Of course, this list can be expanded and be more specific regarding curriculum or required technical skills; it is critical that there exists a strong skill set, whatever the area of study. As a faculty member who wishes to enter the arena of administration a tri-fold requirement of teaching, research, and service must be in place. In order to be an authority in a particular field, these “would be” leaders must have practiced for quite a few years before they can be “labeled” as experts. In terms of Taylor’s principles of scientific management as an efficiency model, as cited in Wang, (2011, p. 15), leaders, whether they are hired as department chairs, college deans, university provosts, or presidents, first and foremost, must know their field of study. Therefore, to come full circle with Taylor, without being experts, efficiency and effectiveness may not be optimized and leaders may not be able to ferret out what best leadership practices work with their perspective followers. Leaders must assure that followers are highly productive in their own right, and as stated in the principles of scientific management (Taylor, 1911) “…leaders, like managers, should focus on that one best method that motivates the follower to do the work of the organization” (p. 9). However, to digress from Taylor, there may not be one best way in which leaders can evaluate followers’ performance and find the one best method (based on principles of scientific management; of course leaders may use multiple methods) to help followers be productive in the field. Therefore, the question then becomes, how can leaders, at the top look for the best method to affect optimal leadership capacity?

Institutions of higher learning have a variety of the standards, policies, and procedures in place.
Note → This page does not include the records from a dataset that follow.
/-- The Decoder's turn on a bound Decoder whose buffer is its own. -/
theorem issue_dec_bound {s : State} {ph : DecPhase} {u : Binding} (hc : s.decCmd = some ph) (h : s.dec = some u)
    (ht : s.decTaken = false) :
    issue .dec s = .next (settleDec (advanceDec ph (readFn (decOp ph) s.mem u).1) s.resp
      { s with dec := some (readFn (decOp ph) s.mem u).2, resp := some (readFn (decOp ph) s.mem u).1 }) := by
  simp only [issue, hc, serveMicro_dec, exec_read (decOp_isRead ph) h ht, onNext_next, State.answered, Option.getD_some]

/-- The Encoder's turn on a bound Encoder. -/
theorem issue_enc_bound {s : State} {ph : EncPhase} {u : Binding} (hc : s.encCmd = some ph) (h : s.enc = some u) :
    issue .enc s = .next (settleEnc
      (advanceEnc ph ((putRun (runOf (encOp ph)) s.mem u).1.respond (fun _ => .empty))) s.resp
      { s with
        enc := some (putRun (runOf (encOp ph)) s.mem u).2.2
        mem := (putRun (runOf (encOp ph)) s.mem u).2.1
        resp := some ((putRun (runOf (encOp ph)) s.mem u).1.respond (fun _ => .empty)) }) := by
  simp only [issue, hc, serveMicro_enc, exec_write (encOp_isWrite ph) h, onNext_next, State.answered, Option.getD_some]

/-- A turn leaves the list of requests alone. -/
theorem issue_inbox {side : Side} {s t : State} (h : issue side s = .next t) : t.inbox = s.inbox := by
  cases side with
  | dec =>
    rcases issue_dec_did h with ⟨-, rfl⟩ | ⟨ph, t', -, he, rfl⟩
    · rfl
    · simpa using (exec_host_frame he).1
  | enc =>
    rcases issue_enc_did h with ⟨-, rfl⟩ | ⟨ph, t', -, he, rfl⟩
    · rfl
    · simpa using (exec_host_frame he).1

/-! ## Taking up -/

/-- Everything taking up a host command can do: the whole of it (NEW, CLOSE, and a read or write that its unit cannot run), or its
first phase in a bound unit. -/
theorem takeUp_did {i : Instr} {s t : State} (hi : isReadCursorOp i = false ∧ isWriteCursorOp i = false)
    (h : takeUp i s = .next t) :
    exec i s = .next t ∨
    (∃ ph, isDecRead i = true ∧ s.dec.isSome = true ∧ s.decTaken = false ∧ ph.ok = true ∧ t = s.setDecCmd ph) ∨
    (∃ ph, isEncWrite i = true ∧ s.enc.isSome = true ∧ ph.ok = true ∧ t = s.setEncCmd ph) := by
  have hd : ∀ ph, isDecRead i = true → ph.ok = true → beginDec i ph s = .next t → exec i s = .next t ∨
      ∃ ph, isDecRead i = true ∧ s.dec.isSome = true ∧ s.decTaken = false ∧ ph.ok = true ∧ t = s.setDecCmd ph := by
    intro ph h1 h2 h
    rw [beginDec] at h
    split at h
    · next hb =>
      simp at hb
      exact .inr ⟨ph, h1, hb.1, hb.2, h2, (Host.Outcome.next.inj h).symm⟩
    · exact .inl h
  have he : ∀ ph, isEncWrite i = true → ph.ok = true → beginEnc i ph s = .next t → exec i s = .next t ∨
      ∃ ph, isEncWrite i = true ∧ s.enc.isSome = true ∧ ph.ok = true ∧ t = s.setEncCmd ph := by
    intro ph h1 h2 h
    rw [beginEnc] at h
    split at h
    · next hb => exact .inr ⟨ph, h1, hb, h2, (Host.Outcome.next.inj h).symm⟩
    · exact .inl h
  cases i with
  | decNew buf off => exact .inl h
  | encNew buf off => exact .inl h
  | encClose => exact .inl h
  | decNextBit => exact (hd _ rfl rfl h).imp id .inl
  | decNextUnsigned => exact (hd _ rfl rfl h).imp id .inl
  | decNextSigned => exact (hd _ rfl rfl h).imp id .inl
  | decSkipNext => exact (hd _ rfl rfl h).imp id .inl
  | encPutBit b => exact (he _ rfl rfl h).imp id .inr
  | encPutUnsigned v =>
    refine (he _ rfl ?_ h).imp id .inr
    have := zeroRunOf_le v
    simp only [firstZeros, EncPhase.ok, image65, List.length_drop, List.length_map, List.length_range, decide_eq_true_eq]
    omega
  | rcNextBit => simp [isReadCursorOp] at hi
  | rcSkipBits n => simp [isReadCursorOp] at hi
  | wcPutBit b => simp [isWriteCursorOp] at hi
  | wcPutZeros n => simp [isWriteCursorOp] at hi
  | wcPutBits src start => simp [isWriteCursorOp] at hi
Some of these standards seem to be set in stone, however, a university is a dynamic environment and flexibility within leadership and with faculty is essential for positive organization evolution. Taking the premise that leaders are experts, it would possibly be helpful if administrators in higher education model teaching, research and scholarship, as well as define expectations for their faculty. When we examine history, common sense will tell us that learning by example from experts has been common practice. For example, even in the trades, in order for the protégé to pass an internship or apprenticeship, fathers had to be experts in a certain field first (Roberts, 1965; Wang & King, 2008; Wang & King, 2009). It was in this way apprentices could venture off on their own with their own level of expertise.

However, we can debate that not all leaders are experts in their subsequent fields. Leaders may be learning through their own personal process or by “trial and error.” There may be some types of leadership-type academes, but the level of depth and breadth of leadership may not always be adequate, and again, the specific environment in which the leader operates is dynamic or may be narrow in scope. Some leaders also just emerge as leaders, while others are trained to be leaders; instead of seeking administrative positions, some faculty members may also be chosen by other administrators, based on the trifold of faculty ability, and the fact that these particular faculty members possess traits of effective leaders. Most leaders do not have a degree in business management or leadership, but have expertise in their respective content area. Therefore, it may be only after a certain number of years, having been hopefully excellent faculty members in teaching, scholarship, and service, do they venture into the arena of administration.